/-! ### setPair -/

@[simp] theorem setPair_hallIn (i : PosIndex) (p : Pattern) (s : State) : (setPair i p s).hallIn = s.hallIn := rfl
@[simp] theorem setPair_gate (i : PosIndex) (p : Pattern) (s : State) : (setPair i p s).gate = s.gate := rfl
@[simp] theorem setPair_pend (i : PosIndex) (p : Pattern) (s : State) : (setPair i p s).pend = s.pend := rfl
@[simp] theorem setPair_phase (i : PosIndex) (p : Pattern) (s : State) : (setPair i p s).phase = s.phase := rfl
@[simp] theorem setPair_idxLatch (i : PosIndex) (p : Pattern) (s : State) : (setPair i p s).idxLatch = s.idxLatch := rfl
@[simp] theorem setPair_diagIndex (i : PosIndex) (p : Pattern) (s : State) : (setPair i p s).diagIndex = i := rfl
@[simp] theorem setPair_diagPattern (i : PosIndex) (p : Pattern) (s : State) : (setPair i p s).diagPattern = p := rfl
@[simp] theorem setPair_inReset (i : PosIndex) (p : Pattern) (s : State) : (setPair i p s).inReset = s.inReset := rfl
@[simp] theorem setPair_history (i : PosIndex) (p : Pattern) (s : State) : (setPair i p s).history = s.history := rfl
@[simp] theorem setPair_params (i : PosIndex) (p : Pattern) (s : State) : (setPair i p s).params = s.params := rfl
@[simp] theorem setPair_returned (i : PosIndex) (p : Pattern) (s : State) : (setPair i p s).returned = s.returned := rfl
@[simp] theorem setPair_script (i : PosIndex) (p : Pattern) (s : State) : (setPair i p s).script = s.script := rfl
@[simp] theorem setPair_tick (i : PosIndex) (p : Pattern) (s : State) : (setPair i p s).tick = s.tick := rfl

/-! ### answer -/

@[simp] theorem answer_hallIn (r : Returned) (s : State) : (answer r s).hallIn = s.hallIn := rfl
@[simp] theorem answer_gate (r : Returned) (s : State) : (answer r s).gate = s.gate := rfl
@[simp] theorem answer_pend (r : Returned) (s : State) : (answer r s).pend = s.pend := rfl
@[simp] theorem answer_phase (r : Returned) (s : State) : (answer r s).phase = s.phase := rfl
@[simp] theorem answer_idxLatch (r : Returned) (s : State) : (answer r s).idxLatch = s.idxLatch := rfl
@[simp] theorem answer_diagIndex (r : Returned) (s : State) : (answer r s).diagIndex = s.diagIndex := rfl
@[simp] theorem answer_diagPattern (r : Returned) (s : State) : (answer r s).diagPattern = s.diagPattern := rfl
@[simp] theorem answer_inReset (r : Returned) (s : State) : (answer r s).inReset = s.inReset := rfl
@[simp] theorem answer_history (r : Returned) (s : State) : (answer r s).history = s.history := rfl
@[simp] theorem answer_params (r : Returned) (s : State) : (answer r s).params = s.params := rfl
@[simp] theorem answer_returned (r : Returned) (s : State) : (answer r s).returned = some r := rfl
@[simp] theorem answer_script (r : Returned) (s : State) : (answer r s).script = s.script := rfl
@[simp] theorem answer_tick (r : Returned) (s : State) : (answer r s).tick = s.tick := rfl

/-! ### enterDispatch -/

@[simp] theorem enterDispatch_hallIn (i : PosIndex) (s : State) : (enterDispatch i s).hallIn = s.hallIn := rfl
@[simp] theorem enterDispatch_gate (i : PosIndex) (s : State) : (enterDispatch i s).gate = s.gate := rfl
@[simp] theorem enterDispatch_pend (i : PosIndex) (s : State) : (enterDispatch i s).pend = false := rfl
@[simp] theorem enterDispatch_phase (i : PosIndex) (s : State) : (enterDispatch i s).phase = .sampled := rfl
@[simp] theorem enterDispatch_idxLatch (i : PosIndex) (s : State) : (enterDispatch i s).idxLatch = i := rfl
@[simp] theorem enterDispatch_diagIndex (i : PosIndex) (s : State) : (enterDispatch i s).diagIndex = s.diagIndex := rfl
@[simp] theorem enterDispatch_diagPattern (i : PosIndex) (s : State) : (enterDispatch i s).diagPattern = s.diagPattern := rfl
@[simp] theorem enterDispatch_inReset (i : PosIndex) (s : State) : (enterDispatch i s).inReset = s.inReset := rfl
@[simp] theorem enterDispatch_history (i : PosIndex) (s : State) : (enterDispatch i s).history = s.history := rfl
@[simp] theorem enterDispatch_params (i : PosIndex) (s : State) : (enterDispatch i s).params = s.params := rfl
@[simp] theorem enterDispatch_returned (i : PosIndex) (s : State) : (enterDispatch i s).returned = s.returned := rfl
@[simp] theorem enterDispatch_script (i : PosIndex) (s : State) : (enterDispatch i s).script = s.script := rfl
@[simp] theorem enterDispatch_tick (i : PosIndex) (s : State) : (enterDispatch i s).tick = s.tick := rfl

/-! ### leaveDispatch -/

@[simp] theorem leaveDispatch_hallIn (s : State) : (leaveDispatch s).hallIn = s.hallIn := rfl
@[simp] theorem leaveDispatch_gate (s : State) : (leaveDispatch s).gate = s.gate := rfl
@[simp] theorem leaveDispatch_pend (s : State) : (leaveDispatch s).pend = s.pend := rfl
@[simp] theorem leaveDispatch_phase (s : State) : (leaveDispatch s).phase = .idle := rfl
@[simp] theorem leaveDispatch_idxLatch (s : State) : (leaveDispatch s).idxLatch = s.idxLatch := rfl
@[simp] theorem leaveDispatch_diagIndex (s : State) : (leaveDispatch s).diagIndex = s.diagIndex := rfl
@[simp] theorem leaveDispatch_diagPattern (s : State) : (leaveDispatch s).diagPattern = s.diagPattern := rfl
@[simp] theorem leaveDispatch_inReset (s : State) : (leaveDispatch s).inReset = s.inReset := rfl
@[simp] theorem leaveDispatch_history (s : State) : (leaveDispatch s).history = s.history := rfl
@[simp] theorem leaveDispatch_params (s : State) : (leaveDispatch s).params = s.params := rfl
@[simp] theorem leaveDispatch_returned (s : State) : (leaveDispatch s).returned = s.returned := rfl
@[simp] theorem leaveDispatch_script (s : State) : (leaveDispatch s).script = s.script := rfl
@[simp] theorem leaveDispatch_tick (s : State) : (leaveDispatch s).tick = s.tick := rfl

____________

Give back all of the entries exactly as written.

• _YOUR RESPONSE_
/-! ### setPair -/

@[simp] theorem setPair_hallIn (i : PosIndex) (p : Pattern) (s : State) : (setPair i p s).hallIn = s.hallIn := rfl
@[simp] theorem setPair_gate (i : PosIndex) (p : Pattern) (s : State) : (setPair i p s).gate = s.gate := rfl
@[simp] theorem setPair_pend (i : PosIndex) (p : Pattern) (s : State) : (setPair i p s).pend = s.pend := rfl
@[simp] theorem setPair_phase (i : PosIndex) (p : Pattern) (s : State) : (setPair i p s).phase = s.phase := rfl
@[simp] theorem setPair_idxLatch (i : PosIndex) (p : Pattern) (s : State) : (setPair i p s).idxLatch = s.idxLatch := rfl
@[simp] theorem setPair_diagIndex (i : PosIndex) (p : Pattern) (s : State) : (setPair i p s).diagIndex = i := rfl
@[simp] theorem setPair_diagPattern (i : PosIndex) (p : Pattern) (s : State) : (setPair i p s).diagPattern = p := rfl
@[simp] theorem setPair_inReset (i : PosIndex) (p : Pattern) (s : State) : (setPair i p s).inReset = s.inReset := rfl
@[simp] theorem setPair_history (i : PosIndex) (p : Pattern) (s : State) : (setPair i p s).history = s.history := rfl
@[simp] theorem setPair_params (i : PosIndex) (p : Pattern) (s : State) : (setPair i p s).params = s.params := rfl
@[simp] theorem setPair_returned (i : PosIndex) (p : Pattern) (s : State) : (setPair i p s).returned = s.returned := rfl
@[simp] theorem setPair_script (i : PosIndex) (p : Pattern) (s : State) : (setPair i p s).script = s.script := rfl
@[simp] theorem setPair_tick (i : PosIndex) (p : Pattern) (s : State) : (setPair i p s).tick = s.tick := rfl

/-! ### answer -/

@[simp] theorem answer_hallIn (r : Returned) (s : State) : (answer r s).hallIn = s.hallIn := rfl
@[simp] theorem answer_gate (r : Returned) (s : State) : (answer r s).gate = s.gate := rfl
@[simp] theorem answer_pend (r : Returned) (s : State) : (answer r s).pend = s.pend := rfl
@[simp] theorem answer_phase (r : Returned) (s : State) : (answer r s).phase = s.phase := rfl
@[simp] theorem answer_idxLatch (r : Returned) (s : State) : (answer r s).idxLatch = s.idxLatch := rfl
@[simp] theorem answer_diagIndex (r : Returned) (s : State) : (answer r s).diagIndex = s.diagIndex := rfl
@[simp] theorem answer_diagPattern (r : Returned) (s : State) : (answer r s).diagPattern = s.diagPattern := rfl
@[simp] theorem answer_inReset (r : Returned) (s : State) : (answer r s).inReset = s.inReset := rfl
@[simp] theorem answer_history (r : Returned) (s : State) : (answer r s).history = s.history := rfl
@[simp] theorem answer_params (r : Returned) (s : State) : (answer r s).params = s.params := rfl
@[simp] theorem answer_returned (r : Returned) (s : State) : (answer r s).returned = some r := rfl
@[simp] theorem answer_script (r : Returned) (s : State) : (answer r s).script = s.script := rfl
@[simp] theorem answer_tick (r : Returned) (s : State) : (answer r s).tick = s.tick := rfl

/-! ### enterDispatch -/

@[simp] theorem enterDispatch_hallIn (i : PosIndex) (s : State) : (enterDispatch i s).hallIn = s.hallIn := rfl
@[simp] theorem enterDispatch_gate (i : PosIndex) (s : State) : (enterDispatch i s).gate = s.gate := rfl
@[simp] theorem enterDispatch_pend (i : PosIndex) (s : State) : (enterDispatch i s).pend = false := rfl
@[simp] theorem enterDispatch_phase (i : PosIndex) (s : State) : (enterDispatch i s).phase = .sampled := rfl
@[simp] theorem enterDispatch_idxLatch (i : PosIndex) (s : State) : (enterDispatch i s).idxLatch = i := rfl
@[simp] theorem enterDispatch_diagIndex (i : PosIndex) (s : State) : (enterDispatch i s).diagIndex = s.diagIndex := rfl
@[simp] theorem enterDispatch_diagPattern (i : PosIndex) (s : State) : (enterDispatch i s).diagPattern = s.diagPattern := rfl
@[simp] theorem enterDispatch_inReset (i : PosIndex) (s : State) : (enterDispatch i s).inReset = s.inReset := rfl
@[simp] theorem enterDispatch_history (i : PosIndex) (s : State) : (enterDispatch i s).history = s.history := rfl
@[simp] theorem enterDispatch_params (i : PosIndex) (s : State) : (enterDispatch i s).params = s.params := rfl
@[simp] theorem enterDispatch_returned (i : PosIndex) (s : State) : (enterDispatch i s).returned = s.returned := rfl
@[simp] theorem enterDispatch_script (i : PosIndex) (s : State) : (enterDispatch i s).script = s.script := rfl
@[simp] theorem enterDispatch_tick (i : PosIndex) (s : State) : (enterDispatch i s).tick = s.tick := rfl

/-! ### leaveDispatch -/

@[simp] theorem leaveDispatch_hallIn (s : State) : (leaveDispatch s).hallIn = s.hallIn := rfl
@[simp] theorem leaveDispatch_gate (s : State) : (leaveDispatch s).gate = s.gate := rfl
@[simp] theorem leaveDispatch_pend (s : State) : (leaveDispatch s).pend = s.pend := rfl
@[simp] theorem leaveDispatch_phase (s : State) : (leaveDispatch s).phase = .idle := rfl
@[simp] theorem leaveDispatch_idxLatch (s : State) : (leaveDispatch s).idxLatch = s.idxLatch := rfl
@[simp] theorem leaveDispatch_diagIndex (s : State) : (leaveDispatch s).diagIndex = s.diagIndex := rfl
@[simp] theorem leaveDispatch_diagPattern (s : State) : (leaveDispatch s).diagPattern = s.diagPattern := rfl
@[simp] theorem leaveDispatch_inReset (s : State) : (leaveDispatch s).inReset = s.inReset := rfl
@[simp] theorem leaveDispatch_history (s : State) : (leaveDispatch s).history = s.history := rfl
@[simp] theorem leaveDispatch_params (s : State) : (leaveDispatch s).params = s.params := rfl
@[simp] theorem leaveDispatch_returned (s : State) : (leaveDispatch s).returned = s.returned := rfl
@[simp] theorem leaveDispatch_script (s : State) : (leaveDispatch s).script = s.script := rfl
@[simp] theorem leaveDispatch_tick (s : State) : (leaveDispatch s).tick = s.tick := rfl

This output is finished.